Conclusione:un modello evolutivo che utilizza campioni di sangue seriali di pazienti con cancro del colon-retto avanzato trattati con terapie anti-EGFR in uno studio di fase II potrebbe prevedere tempi di attesa personalizzati per la progressione.

Rivista in cui è stato pubblicato lo studio: Scoperta del cancro , una rivista dell'Associazione americana per la ricerca sul cancro

Autori:co-autori senior Andrea Sottoriva, dottorato di ricerca, Master, Chris Rokos Fellow in Evolution and Cancer e team leader presso l'Institute of Cancer Research, Londra e Nicola Valeri, dottore, dottorato di ricerca, leader del team di biologia e genomica del cancro gastrointestinale presso l'Istituto di ricerca sul cancro, Londra, e consulente medico oncologo presso The Royal Marsden NHS Foundation Trust

Contesto:"Combinando frequenti campionamenti longitudinali di DNA privo di cellule con modelli matematici dell'evoluzione del tumore, siamo stati in grado di fare previsioni statistiche sui pazienti a rischio di progressione, " ha detto Sottoriva. "Potremmo anche determinare quando un cancro stava per tornare, paziente per paziente. Questa è la prima volta che una previsione quantitativa di questo tipo è stata utilizzata con successo nel cancro".

Sebbene i medici utilizzino spesso le biopsie tumorali per la genotipizzazione del cancro, molti tumori hanno eterogeneità intratumorale che può determinare resistenza al trattamento; perciò, sono necessarie più biopsie nel tempo e nello spazio per capire meglio come i tumori si evolvono per resistere alla terapia, ha spiegato Valerio.

Le biopsie liquide non sono invasive, consentendo la raccolta del DNA tumorale circolante in molti momenti senza rischi aggiuntivi per il paziente. Per di più, l'analisi del DNA tumorale circolante può catturare l'eterogeneità intratumorale meglio di un piccolo pezzo di tumore, disse Valerio.

Sebbene molte ricerche si siano concentrate sull'utilità clinica del DNA privo di cellule (cfDNA) per il monitoraggio delle malattie, l'uso di biopsie liquide come strumento predittivo nella stima del tempo alla progressione della malattia non è stato studiato a fondo, Sottoriva ha notato.
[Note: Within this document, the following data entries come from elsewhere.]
-- ==== Sys2Proof/Config.lean ====
section
/-! DEFINITION. What an implementation fixes (the parameters of spec/00_scope.md R6) and the free values: the
draws the spec leaves open, opaque constants with no body. -/

namespace Sys2Proof

/-! ### Numbers the source fixes (R6, status "source" or derived from one) -/

/-- RAW_WORDS. -/
def rawWords : Nat := 512
/-- HALF_WORDS. -/
def halfWords : Nat := 256
/-- HALF_BYTES. -/
def halfBytes : Nat := 1024
/-- SAMPLE_BITS. -/
def sampleBits : Nat := 24
/-- CHANNELS. -/
def channels : Nat := 3
/-- FIFO_SLOTS. -/
def fifoSlots : Nat := 2

/-- BYTE_ORDER (R6; spec/92_eei_decisions.md D12 keeps it a parameter). -/
inductive ByteOrder where
  | little
  | big
  deriving DecidableEq, Repr

/-- CACHE_POLICY (R6; spec/20_memory.md R80, R81). -/
inductive CachePolicy where
  | coherent
  | writeBack
  deriving DecidableEq, Repr

/-- The parameter setting of a model (R6): "a model argument". Held in the state and written by no step, so that a
statement about every state is a statement about every setting. -/
structure Params where
  /-- FRAME_WORDS. -/
  frameWords : Nat
  /-- SAMPLE_OFFSETS; FRAME_PHASE is its first entry (R6, R190). -/
  sampleOffsets : List Nat
  /-- RAW_BUF_BASE, OPEN. -/
  rawBufBase : Addr
  /-- SHIFTBUFBIS_ADDR, OPEN. -/
  shiftBufBisAddr : Addr
  /-- RX_PIN, OPEN, 0..255 (spec/10_state.md R23). -/
  rxPin : BitVec 8
  /-- DMA_CHANNEL, OPEN. -/
  dmaChannel : Nat
  /-- TIMA_CMP, OPEN. -/
  timaCmp : BitVec 16
  /-- TIMB_CMP, OPEN. -/
  timbCmp : BitVec 16
  /-- The frame-sync period, in bit clocks, that TIMB_CMP gives. No rule computes it from TIMB_CMP
  (spec/91_not_in_source.md N8), so it is given beside it (spec/93_implementation_defined.md U5). -/
  timbPeriodBits : Nat
  /-- BYTE_ORDER. -/
  byteOrder : ByteOrder
  /-- CACHE_POLICY. -/
  cachePolicy : CachePolicy
  /-- RESET_CLEARS_OVERRUN. -/
  resetClearsOverrun : Bool
  /-- HANDLE_PRESENT; FXCTRL.HANDLE is this bit (spec/10_state.md R22). -/
  handlePresent : Bool
  deriving DecidableEq, Repr

/-- SAMPLE_OFFSETS for a FRAME_PHASE `p`: three contiguous fields (R6, decision D2). -/
def offsetsOfPhase (p : Nat) : List Nat := [p, p + 24, p + 48]

/-- The reference setting: the reference values of R6, and for the OPEN parameters the example values of
spec/95_test_vectors.md. RX_PIN and DMA_CHANNEL have no example there. DESIGN CHOICE 0 for both, unsafe (log 5).
Whether TIMB_CMP = 0x01FF gives FS_PERIOD_BITS is open (spec/91_not_in_source.md N8). DESIGN CHOICE that it gives 512 bit
clocks, `timbPeriodBits := 512`, unsafe (log 5). -/
def Params.reference : Params where
  frameWords := 16
  sampleOffsets := offsetsOfPhase 0
  rawBufBase := 0x20000000
  shiftBufBisAddr := 0x401B0380
  rxPin := 0
  dmaChannel := 0
  timaCmp := 0x1F03
  timbCmp := 0x01FF
  timbPeriodBits := 512
  byteOrder := .little
  cachePolicy := .coherent
  resetClearsOverrun := false
  handlePresent := true

/-- The non-fault error results of a read (spec/43_steering_fifo.md R259; spec/60_exceptions.md R295): three
distinct named constants. -/
inductive ErrCode where
  | eio
  | eagain
  | eintr
  deriving DecidableEq, Repr

/-! ### Free values -/

/-- The draw DMA_ALLOC_OK of the `n`-th draw (spec/40_config.md R140; U14). Free (log 8). -/
opaque Config.allocOk : Nat → Bool

/-- The `n`-th word drawn for a raw word that a decode leaves unspecified (spec/42_decoder.md R214; U2). Free (log 9). -/
opaque Config.freeWord : Nat → Word

/-- What the byte at an address holds before anything writes it (spec/10_state.md R33, R45: `any`; U3). Free (log 7). -/
opaque Config.byteAtReset : Nat → Byte

/-- One integer for each error result, from which `Machine.errno` makes the distinct ERRNO_EIO, ERRNO_EAGAIN and
ERRNO_EINTR, OPEN integers that no rule gives (R6, R295; decision D38; U16). Free (log 13). -/
opaque Config.errnoDraw : ErrCode → Int

/-- F_SRC, the source clock: OPEN, read by no rule (R6; U6). Free (log 13). -/
opaque Config.fSrc : Nat

/-- F_BIT, the bit-clock frequency: OPEN, read by no rule (R6, spec/41_capture_dma.md R189; U6). Free (log 13). -/
opaque Config.fBit : Nat

end Sys2Proof
end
Come è stato condotto lo studio e risultati:i ricercatori hanno analizzato i risultati dello studio PROSPECT-C che ha valutato i biomarcatori sia della risposta che della resistenza alle terapie anti-EGFR in pazienti con carcinoma colorettale metastatico RAS wild-type. Le biopsie tumorali sono state prelevate da pazienti in momenti predefiniti di pre-trattamento (baseline) e post-trattamento (progressione della malattia), e a risposta parziale in alcuni. Inoltre, i pazienti hanno fornito campioni di plasma ogni quattro settimane fino alla progressione della malattia.

Anche se la genotipizzazione standard del tumore ha classificato i pazienti come affetti da cancro del colon-retto metastatico con RAS wild-type, l'analisi del cfDNA al basale ha rivelato che molti di questi tumori avevano aberrazioni nelle proteine ​​RAS, il che potrebbe spiegare perché erano resistenti al cetuximab, un inibitore dell'EGFR, ha notato Valeri. Per di più, il sequenziamento ultra-profondo dei nuclei della biopsia tumorale al basale ha rivelato mutazioni di RAS, evidenziando ulteriormente i limiti dei metodi standard per la genotipizzazione del tumore, Ha aggiunto.
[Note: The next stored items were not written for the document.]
-- ==== Sys2Proof/Certificates/Slice0/Obligations.lean ====
section
/-! DEFINITION. The statements for the provers, from the numbered rules of spec/. Each docstring names the rule. -/

open Sys2Proof Sys2Proof.Machine

/-! ### Words the statements use -/

namespace Sys2Proof.Claims

/-- RESP[0] holds OK([]), the result of a completed HOST command (spec/40_config.md R130). -/
def done (s : State) : State := s.withResp 0 (.ok [])

/-- The state with the fault `r` recorded and nothing else changed. -/
def faulted (s : State) (r : FaultRecord) : State := { s with fault := some r }

/-- The word of the command is `w`, and without a handle the command faults FATAL_NO_HANDLE with that word and writes
nothing else (R130, step 3). -/
def needsHandle (i : Instr) (w : Word) : Prop :=
  encode i = [w] ∧
  ∀ s : State, s.fault = none → s.params.handlePresent = false → exec i s = .next (faulted s (.fatalNoHandle w))

/-- The host-command words of spec/30_encoding.md R101 and R104: the opcode is in the table and every reserved bit of
its format is 0. -/
def acceptedWord (w : Word) : Prop :=
  (opcode w ∈ [0x01, 0x02, 0x05, 0x06, 0x07, 0x08, 0x09, 0x10, 0x11, 0x12, 0x13, 0x14, 0x18, 0x20, 0x21, 0x22, 0x42] ∧
      bits w 0 24 = 0) ∨
    (opcode w ∈ [0x03, 0x04] ∧ bits w 16 8 = 0) ∨ (opcode w = 0x31 ∧ bits w 1 23 = 0) ∨ opcode w = 0x41

/-- Run instructions one after another while each answers a next state. -/
def execAll : List Instr → State → Host.Outcome State Fault Refusal
  | [], s => .next s
  | i :: is, s =>
    match exec i s with
    | .next t => execAll is t
    | .fault r => .fault r
    | .refused r => .refused r

/-- The peripheral after INIT's FXRESET, SETSHIFT, SETTIMA and SETTIMB (spec/40_config.md R131 to R134). -/
def configuredFx (p : Params) : Peripheral where
  en := false
  shcfg := ⟨.receive, .pin, p.rxPin, .outputDisabled, .none, .none, .timerA⟩
  shstat := ⟨false, false, false⟩
  shbuf := 0
  tima := ⟨.dual8Baud, .freeRunning, p.timaCmp⟩
  timb := ⟨.single16, .onTimAEnable, .timAOutput, p.timbCmp⟩

/-- The transfer record of spec/10_state.md R31, column "value DSETUP writes". -/
def setupTcd (p : Params) : Tcd :=
  ⟨p.shiftBufBisAddr, 0, .w32, .w32, 4, 0, p.rawBufBase, 4, 512, 512, -2048, true, true, .none, false⟩

/-- PRODUCE of each half in turn, each while the handler hands that half off, inside its CMPL (R242, R250; log 4). -/
def handOffs : List Half → State → Host.Outcome State Fault Refusal
  | [], s => .next s
  | h :: hs, s =>
    match exec (.produce h) { s with handing := some h } with
    | .next t => handOffs hs t
    | .fault r => .fault r
    | .refused r => .refused r

/-- What INIT leaves of `u`: the peripheral running, the channel programmed and running (R146). -/
def initDone (u : State) : State :=
  { u with
    fx := { configuredFx u.params with en := true, shstat := ⟨false, false, true⟩ }
    dma := { u.dma with tcd := setupTcd u.params, ch := { u.dma.ch with tcdv := true, erq := true } } }

/-- `u` with the channel allocated and bound to the shifter (R140). -/
def allocated (u : State) : State :=
  { u with dma := { u.dma with ch := { u.dma.ch with alloc := true, reqsrc := .shifter } } }

/-- The word that DECODE leaves for channel `c` of frame `f` of half `h` (spec/42_decoder.md R214). -/
def sampleOf (s : State) (h : Half) (f c : Nat) : Word :=
  sext24 (sampleField (fun i => s.raw (256 * h.val + i))
    (32 * s.params.frameWords * f + s.params.sampleOffsets.getD c 0))

/-- The half `h` of `t` holds the decode of half `h` of `s` (R214, R219). -/
def holdsDecode (s t : State) (h : Half) : Prop :=
  ∀ f c, f < 256 / s.params.frameWords → c < 3 → t.raw (256 * h.val + (3 * f + c)) = sampleOf s h f c

/-- Outside half `h`, every byte of `t` is that of `s`. -/
def sameOutsideHalf (s t : State) (h : Half) : Prop :=
  ∀ x, x < 2 ^ 32 → ¬ (s.params.rawBufBase.toNat + 1024 * h.val ≤ x ∧ x < s.params.rawBufBase.toNat + 1024 * h.val + 1024) →
    t.mem.byteAt x = s.mem.byteAt x

/-- The tracking after a decode of half `h`: GEN[h] up by one, VALID[h] set (R214). -/
def trackDecoded (k : Tracking) (h : Half) : Tracking :=
  { k with gen := k.gen.set h (k.gen[h] + 1), valid := k.valid.set h true }

/-- The premises of a beat: enabled, and the transfer record at the position CITER gives (spec/41_capture_dma.md R185,
R187). -/
def beatReady (s : State) : Prop :=
  s.fault = none ∧ admissible s.params = true ∧ beatEnabled s = true ∧ tcdAt s.params s.dma.tcd

/-- The index of the raw word that the next beat writes: 512 − CITER (R185). -/
def beatIndex (s : State) : Nat := 512 - s.dma.tcd.citer.toNat

/-- The half of the raw word that the next beat writes (R184). -/
def beatHalf (s : State) : Half := if beatIndex s < 256 then 0 else 1

/-- The status flags of spec/10_state.md R44. -/
inductive Flag where
  | en
  | ssf
  | sef
  | ssde
  | erq
  | ovr

/-- The flag's value in a state. -/
def Flag.value : Flag → State → Bool
  | .en, s => s.fx.en
  | .ssf, s => s.fx.shstat.ssf
  | .sef, s => s.fx.shstat.sef
  | .ssde, s => s.fx.shstat.ssde
  | .erq, s => s.dma.ch.erq
  | .ovr, s => s.fifo.ovr

/-- R44, column "set by". INIT and START run FXENABLE, SDMAEN and DSTART; CMPL runs PRODUCE. -/
def setBy (f : Flag) (i : Instr) (s : State) : Prop :=
  match f with
  | .en => i = .fxenable ∨ i = .init ∨ i = .start
  | .ssf => ∃ v, i = .shiftword v
  | .sef => (∃ v, i = .shiftword v) ∧ s.fx.shstat.ssf = true
  | .ssde => i = .sdmaen ∨ i = .init ∨ i = .start
  | .erq => i = .dstart ∨ i = .init ∨ i = .start
  | .ovr => ((∃ h, i = .produce h) ∨ ∃ h, i = .cmpl h) ∧ s.fifo.head ≠ s.fifo.tail

/-- R44, column "cleared by". INIT and START run FXRESET and SCLR; STOP runs FXDISABLE and DSTOP. -/
def clearedBy (f : Flag) (i : Instr) (s : State) : Prop :=
  match f with
  | .en => i = .fxdisable ∨ i = .fxreset ∨ i = .stop
  | .ssf => i = .dmabeat ∨ i = .sclr ∨ i = .fxreset ∨ i = .init ∨ i = .start
  | .sef => i = .sclr ∨ i = .fxreset ∨ i = .init ∨ i = .start
  | .ssde => i = .fxdisable ∨ i = .fxreset ∨ i = .init ∨ i = .start ∨ i = .stop
  | .erq => i = .dstop ∨ i = .stop
  | .ovr => (((∃ t nb cap, i = .consume t nb cap) ∨ ∃ t, i = .wake t) ∧ s.fifo.head = s.fifo.tail) ∨ i = .start ∨
      (i = .fiforst ∧ s.params.resetClearsOverrun = true)

/-- The instructions that store to memory: a beat (R184) and a decode (R214), which CMPL runs too (R242). -/
def stores : Instr → Prop
  | .dmabeat => True
  | .decode _ => True
  | .cmpl _ => True
  | _ => False

end Sys2Proof.Claims

open Sys2Proof.Claims

/-! ### Encoding -/

/-- R111: the worked encodings, in both directions. -/
def Obligations.WorkedEncodings : Prop :=
  encode .fxreset = [0x01000000] ∧ decode [0x01000000] = .ok (.fxreset, []) ∧
  encode (.settima 0x1F03) = [0x03001F03] ∧ decode [0x03001F03] = .ok (.settima 0x1F03, []) ∧
  encode (.decode 1) = [0x31000001] ∧ decode [0x31000001] = .ok (.decode 1, []) ∧
  encode (.consume 5 false 192) = [0x410A00C0] ∧ decode [0x410A00C0] = .ok (.consume 5 false 192, []) ∧
  encode (.consume 5 true 192) = [0x410B00C0] ∧ decode [0x410B00C0] = .ok (.consume 5 true 192, []) ∧
  encode (.cmpl 0) = [0x83000000] ∧ decode [0x83000000] = .ok (.cmpl 0, []) ∧
  encode (.wake 5) = [0x850A0000] ∧ decode [0x850A0000] = .ok (.wake 5, [])

/-- R100 to R104: decoding the words of any instruction, whatever follows them, gives it back. -/
def Obligations.DecodeEncodeAgree : Prop :=
  ∀ (i : Instr) (rest : List Word), decode (encode i ++ rest) = .ok (i, rest)

/-- R100 to R104, R107: what decodes is the words of the instruction it decodes to, so each word has one meaning. -/
def Obligations.EncodeDecodeAgree : Prop :=
  ∀ (ws : List Word) (i : Instr) (rest : List Word), decode ws = .ok (i, rest) → encode i ++ rest = ws

/-- R104, R107: the command port takes exactly the words of the host-command table with their reserved bits 0. -/
def Obligations.PortTakesHostWords : Prop :=
  ∀ w : Word, (∃ i, decodePort w = .ok i) ↔ acceptedWord w

/-! ### The step -/

/-- The next turn's instruction is what the step runs, with the turn taken off the schedule; with no turn left the state
stays (R83, R130; the schedule is the model's own, log 1). -/
def Obligations.StepRunsTurn : Prop :=
  ∀ s : State, launchRefusal s.params = none → s.fault = none →
    (∀ w rest i, s.sched = .command w :: rest → decodePort w = .ok i → step s = exec i { s with sched := rest }) ∧
    (∀ w v rest i, s.sched = .event w v :: rest → decodeEvent w v = .ok i → step s = exec i { s with sched := rest }) ∧
    (s.sched = [] → step s = .next s)

/-- The word of any well-formed instruction, presented on its channel, is run by the step (R104, R130). -/
def Obligations.EncodedInstructionRuns : Prop :=
  ∀ (s : State) (i : Instr) (rest : List Turn), launchRefusal s.params = none → s.fault = none →
    (i.wellFormed .port = true → s.sched = .command i.word :: rest → step s = exec i { s with sched := rest }) ∧
    (i.wellFormed .agent = true → s.sched = .event i.word (i.payload.headD 0) :: rest →
      step s = exec i { s with sched := rest })

/-- R107: a word that the port does not take faults ILLEGAL_COMMAND with the word as its info. Nothing else changes
(R130, R291) but that the turn is taken off the schedule, which is the model's own (log 1). -/
def Obligations.RejectedWordFaults : Prop :=
  ∀ (s : State) (w : Word) (rest : List Turn), launchRefusal s.params = none → s.fault = none →
    s.sched = .command w :: rest → ¬ acceptedWord w →
    step s = .next { s with sched := rest, fault := some (.illegalCommand w) }

/-- R292: from a state with a fault no instruction and no step goes on, and the state is not the end of a run, whether its
turns to come stand in the state or beside it in an endless run. -/
def Obligations.FaultIsTerminal : Prop :=
  ∀ (s : State) (r : FaultRecord), s.fault = some r →
    (∀ i, exec i s = .fault (.halted r)) ∧ (launchRefusal s.params = none → step s = .fault (.halted r)) ∧ ¬ isRunEnd s ∧
      ∀ (run : Run) (n : Nat), run.state n = s → ¬ run.endsAt n

/-- R7, R81: a setting that violates R7 is refused, and so is CACHE_POLICY = WRITE_BACK. -/
def Obligations.BadSettingRefused : Prop :=
  (∀ s : State,
    ¬ (256 % s.params.frameWords = 0 ∧
        (∀ o ∈ s.params.sampleOffsets, o + 24 ≤ 32 * s.params.frameWords) ∧
        s.params.sampleOffsets.length = 3 ∧
        256 / s.params.frameWords * 3 ≤ 256 ∧
        s.params.rawBufBase.toNat % 32 = 0 ∧ s.params.shiftBufBisAddr.toNat % 4 = 0 ∧
        (s.params.rawBufBase.toNat + 2047 < s.params.shiftBufBisAddr.toNat ∨
          s.params.shiftBufBisAddr.toNat + 3 < s.params.rawBufBase.toNat) ∧
        s.params.rawBufBase.toNat + 2047 < 2 ^ 32) →
      step s = .refused .inadmissibleSetting) ∧
  (∀ s : State, s.params.cachePolicy = .writeBack → ∃ r, step s = .refused r)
Valeri e colleghi hanno generato modelli matematici che hanno utilizzato cfDNA e livelli di antigene carcinoembrionario (CEA) dal plasma dei singoli pazienti per prevedere il tempo alla progressione. I risultati sono stati convalidati utilizzando misurazioni RECIST da dati di imaging radiologico.
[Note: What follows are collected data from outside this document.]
/-- WakeEndsOrResumesWait and SigintrInterruptsWait: every end of the wait. -/
theorem witness_wake :
    ((blocked3 1 State.reset).fault = none ∧ (blocked3 1 State.reset).tsOf 3 = .blocked 192 ∧
      0 < (blocked3 1 State.reset).fifo.sem ∧ 0 < (blocked3 1 State.reset).fifo.waiters ∧
      (blocked3 1 State.reset).fifo.head = (blocked3 1 State.reset).fifo.tail ∧ (blocked3 1 State.reset).fifo.ovr = false) ∧
    ((blocked3 1 (overrun State.reset)).tsOf 3 = .blocked 192 ∧ (blocked3 1 (overrun State.reset)).fifo.ovr = true) ∧
    (let s := blocked3 1 oneEntry;
      s.fault = none ∧ s.tsOf 3 = .blocked 192 ∧ 0 < s.fifo.sem ∧ 0 < s.fifo.waiters ∧ s.fifo.head ≠ s.fifo.tail ∧
        s.fifo.slot[s.fifo.head] = some ⟨0, 1⟩ ∧ batchBytes s.params ≤ 192 ∧ 1 = s.track.gen[0] ∧ s.track.valid[0] = true) ∧
    (let s := { blocked3 1 oneEntry with track := { oneEntry.track with gen := #v[2, 0] } };
      s.tsOf 3 = .blocked 192 ∧ s.fifo.slot[s.fifo.head] = some ⟨0, 1⟩ ∧
        ¬ (1 = s.track.gen[0] ∧ s.track.valid[0] = true)) := by decide

/-- StepKeepsInv: the state INIT leaves has the invariant, and a step answers from it. -/
theorem witness_inv : Inv { running with sched := [.event 0x80000000 5] } ∧
    (afterStep { running with sched := [.event 0x80000000 5] } fun t => t.fx.shstat.ssf) = some true := by
  refine ⟨⟨by decide, by decide, fun _ => by unfold tcdAt; decide, by decide, by decide, by decide, by decide, by decide,
    fun _ => by decide +kernel, rfl, ?_⟩, by decide +kernel⟩
  intro t cap h
  have idle : ∀ t : Tid, { running with sched := [.event 0x80000000 5] }.tsOf t = .idle := by decide +kernel
  rw [idle t] at h
  cases h

/-- FlagsChangeAsListed: each flag set by one instruction and cleared by another. -/
theorem witness_flags :
    (Flag.en.value stopped = false ∧ after .fxenable stopped Flag.en.value = some true) ∧
    (Flag.en.value running = true ∧ after .stop running Flag.en.value = some false) ∧
    (Flag.ssf.value running = false ∧ after (.shiftword 1) running Flag.ssf.value = some true) ∧
    (Flag.ssf.value (waiting 512 5) = true ∧ after .dmabeat (waiting 512 5) Flag.ssf.value = some false) ∧
    (Flag.sef.value (waiting 512 5) = false ∧ after (.shiftword 1) (waiting 512 5) Flag.sef.value = some true) ∧
    (Flag.sef.value { State.reset with fx := { State.reset.fx with shstat := ⟨true, true, true⟩ } } = true ∧
      after .sclr { State.reset with fx := { State.reset.fx with shstat := ⟨true, true, true⟩ } } Flag.sef.value = some false) ∧
    (Flag.ssde.value State.reset = false ∧ after .sdmaen State.reset Flag.ssde.value = some true) ∧
    (Flag.ssde.value running = true ∧ after .fxdisable running Flag.ssde.value = some false) ∧
    (Flag.erq.value stopped = false ∧ after .dstart stopped Flag.erq.value = some true) ∧
    (Flag.erq.value running = true ∧ after .dstop running Flag.erq.value = some false) ∧
    (Flag.ovr.value (handing 1 oneEntry) = false ∧ after (.produce 1) (handing 1 oneEntry) Flag.ovr.value = some true) ∧
    (Flag.ovr.value (overrun State.reset) = true ∧
      after (.consume 1 true 192) (overrun State.reset) Flag.ovr.value = some false) := by decide +kernel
Il modello matematico che utilizza misurazioni CEA è stato applicato a sei pazienti per prevedere il tempo alla progressione clinica. Di queste previsioni, tre erano entro il 10% del tempo di progressione misurato da RECIST.

In particolare, previsioni generate con profili cfDNA ad alta sensibilità hanno permesso di prevedere il tempo di progressione con diverse settimane di anticipo, rispetto ai modelli che utilizzano misurazioni CEA.

Con le informazioni raccolte dal cfDNA, i ricercatori potrebbero generare più modelli basati sulla crescita prevista di singoli subcloni guidati da diverse mutazioni. L'accuratezza dei modelli che utilizzano cfDNA si basa sull'identificazione dei subcloni dominanti in pazienti con meccanismi di resistenza policlonale, ha detto Valerio.

Commenti dell'autore:"Integrazione di nuove tecnologie di monitoraggio come cfDNA, in combinazione con modelli matematici di previsione del tumore, può offrire l'opportunità di agire in anticipo, interrompere la terapia, o cambiare trattamento per stare un passo avanti rispetto alla malattia, " ha detto Valeri. "Il nostro metodo consente una previsione più accurata e un migliore monitoraggio della risposta alla terapia".

Limiti dello studio:i limiti dello studio includono una piccola dimensione del campione, oltre a concentrarsi sulle aberrazioni del percorso RAS nei modelli matematici, poiché altri determinanti genetici e non genetici probabilmente causeranno resistenza e progressione della malattia, nota Sottoriva. Questo modello dovrà essere validato prospetticamente in studi futuri, Ha aggiunto.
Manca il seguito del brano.